**TASK BRIEF**
Could you print every record exactly as it stands?

**DATASET ENTRIES**
- Opening Delimiter -
theorem loadJob_run (im : JobImage) (a : LoadArgs) (s : State) (hz : Run flds st0 s) (hw : [.out, .hostA, .hostB, .seq, .log,
    .queues, .job, .exec, .gauges, .coreStore, .memStacks, .mem, .twin, .inspect].all flds.contains = true) : Run flds st0
    (loadJob im a s) := by
  refine .lift ?_ hz hw
  unfold loadJob
  repeat' (first
    | with_reducible assumption
    | with_reducible exact Run.refl _ _
    | (extract_lets +onlyGivenNames x
       first | (apply Run.cut (x := x); rotate_left 1; intro h; clear_value x; rotate_left 1; subst x) | clear_value x)
    | with_reducible apply setJob_run
    | with_reducible apply ptrWrite_run
    | with_reducible apply regenTensor_run
    | with_reducible apply keepLists_run
    | with_reducible apply copyPayloads_run
    | with_reducible apply clearKeeps_run
    | (with_reducible apply Run.foldl; rotate_left 1; intro e x h)
    | split
    | decide
    | (with_reducible refine Run.mk_upd rfl ?_ ?_ rfl rfl rfl rfl rfl
       rotate_left 1; exact (fun f hf => by cases f <;> first | exact absurd hf (by decide) | exact Eq.refl _)))

theorem runJobLoad_run (a : Accepted) (s : State) (hz : Run flds st0 s) (hw : [.out, .hostA, .hostB, .warden, .seq, .log,
    .queues, .job, .exec, .gauges, .coreStore, .memStacks, .mem, .links, .twin, .flash, .inspect].all flds.contains = true) :
    Run flds st0 (runJobLoad a s) := by
  refine .lift ?_ hz hw
  unfold runJobLoad
  repeat' (first
    | with_reducible assumption
    | with_reducible exact Run.refl _ _
    | (extract_lets +onlyGivenNames x
       first | (apply Run.cut (x := x); rotate_left 1; intro h; clear_value x; rotate_left 1; subst x) | clear_value x)
    | (intro x h)
    | with_reducible apply logEv_run
    | with_reducible apply finish_run
    | with_reducible apply withStretches_run
    | with_reducible apply loadJob_run
    | split
    | decide
    | (with_reducible refine Run.mk_upd rfl ?_ ?_ rfl rfl rfl rfl rfl
       rotate_left 1; exact (fun f hf => by cases f <;> first | exact absurd hf (by decide) | exact Eq.refl _)))

theorem runJobStart_run (a : Accepted) (s : State) (hz : Run flds st0 s) (hw : [.warden, .job].all flds.contains = true) : Run
    flds st0 (runJobStart a s) := by
  refine .lift ?_ hz hw
  unfold runJobStart
  repeat' (first
    | with_reducible assumption
    | with_reducible exact Run.refl _ _
    | (extract_lets +onlyGivenNames x
       first | (apply Run.cut (x := x); rotate_left 1; intro h; clear_value x; rotate_left 1; subst x) | clear_value x)
    | with_reducible apply finish_run
    | split
    | decide
    | (with_reducible refine Run.mk_upd rfl ?_ ?_ rfl rfl rfl rfl rfl
       rotate_left 1; exact (fun f hf => by cases f <;> first | exact absurd hf (by decide) | exact Eq.refl _)))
- Closing Delimiter -
**RESPONSE AREA**
theorem loadJob_run (im : JobImage) (a : LoadArgs) (s : State) (hz : Run flds st0 s) (hw : [.out, .hostA, .hostB, .seq, .log,
    .queues, .job, .exec, .gauges, .coreStore, .memStacks, .mem, .twin, .inspect].all flds.contains = true) : Run flds st0
    (loadJob im a s) := by
  refine .lift ?_ hz hw
  unfold loadJob
  repeat' (first
    | with_reducible assumption
    | with_reducible exact Run.refl _ _
    | (extract_lets +onlyGivenNames x
       first | (apply Run.cut (x := x); rotate_left 1; intro h; clear_value x; rotate_left 1; subst x) | clear_value x)
    | with_reducible apply setJob_run
    | with_reducible apply ptrWrite_run
    | with_reducible apply regenTensor_run
    | with_reducible apply keepLists_run
    | with_reducible apply copyPayloads_run
    | with_reducible apply clearKeeps_run
    | (with_reducible apply Run.foldl; rotate_left 1; intro e x h)
    | split
    | decide
    | (with_reducible refine Run.mk_upd rfl ?_ ?_ rfl rfl rfl rfl rfl
       rotate_left 1; exact (fun f hf => by cases f <;> first | exact absurd hf (by decide) | exact Eq.refl _)))

theorem runJobLoad_run (a : Accepted) (s : State) (hz : Run flds st0 s) (hw : [.out, .hostA, .hostB, .warden, .seq, .log,
    .queues, .job, .exec, .gauges, .coreStore, .memStacks, .mem, .links, .twin, .flash, .inspect].all flds.contains = true) :
    Run flds st0 (runJobLoad a s) := by
  refine .lift ?_ hz hw
  unfold runJobLoad
  repeat' (first
    | with_reducible assumption
    | with_reducible exact Run.refl _ _
    | (extract_lets +onlyGivenNames x
       first | (apply Run.cut (x := x); rotate_left 1; intro h; clear_value x; rotate_left 1; subst x) | clear_value x)
    | (intro x h)
    | with_reducible apply logEv_run
    | with_reducible apply finish_run
    | with_reducible apply withStretches_run
    | with_reducible apply loadJob_run
    | split
    | decide
    | (with_reducible refine Run.mk_upd rfl ?_ ?_ rfl rfl rfl rfl rfl
       rotate_left 1; exact (fun f hf => by cases f <;> first | exact absurd hf (by decide) | exact Eq.refl _)))

theorem runJobStart_run (a : Accepted) (s : State) (hz : Run flds st0 s) (hw : [.warden, .job].all flds.contains = true) : Run
    flds st0 (runJobStart a s) := by
  refine .lift ?_ hz hw
  unfold runJobStart
  repeat' (first
    | with_reducible assumption
    | with_reducible exact Run.refl _ _
    | (extract_lets +onlyGivenNames x
       first | (apply Run.cut (x := x); rotate_left 1; intro h; clear_value x; rotate_left 1; subst x) | clear_value x)
    | with_reducible apply finish_run
    | split
    | decide
    | (with_reducible refine Run.mk_upd rfl ?_ ?_ rfl rfl rfl rfl rfl
       rotate_left 1; exact (fun f hf => by cases f <;> first | exact absurd hf (by decide) | exact Eq.refl _)))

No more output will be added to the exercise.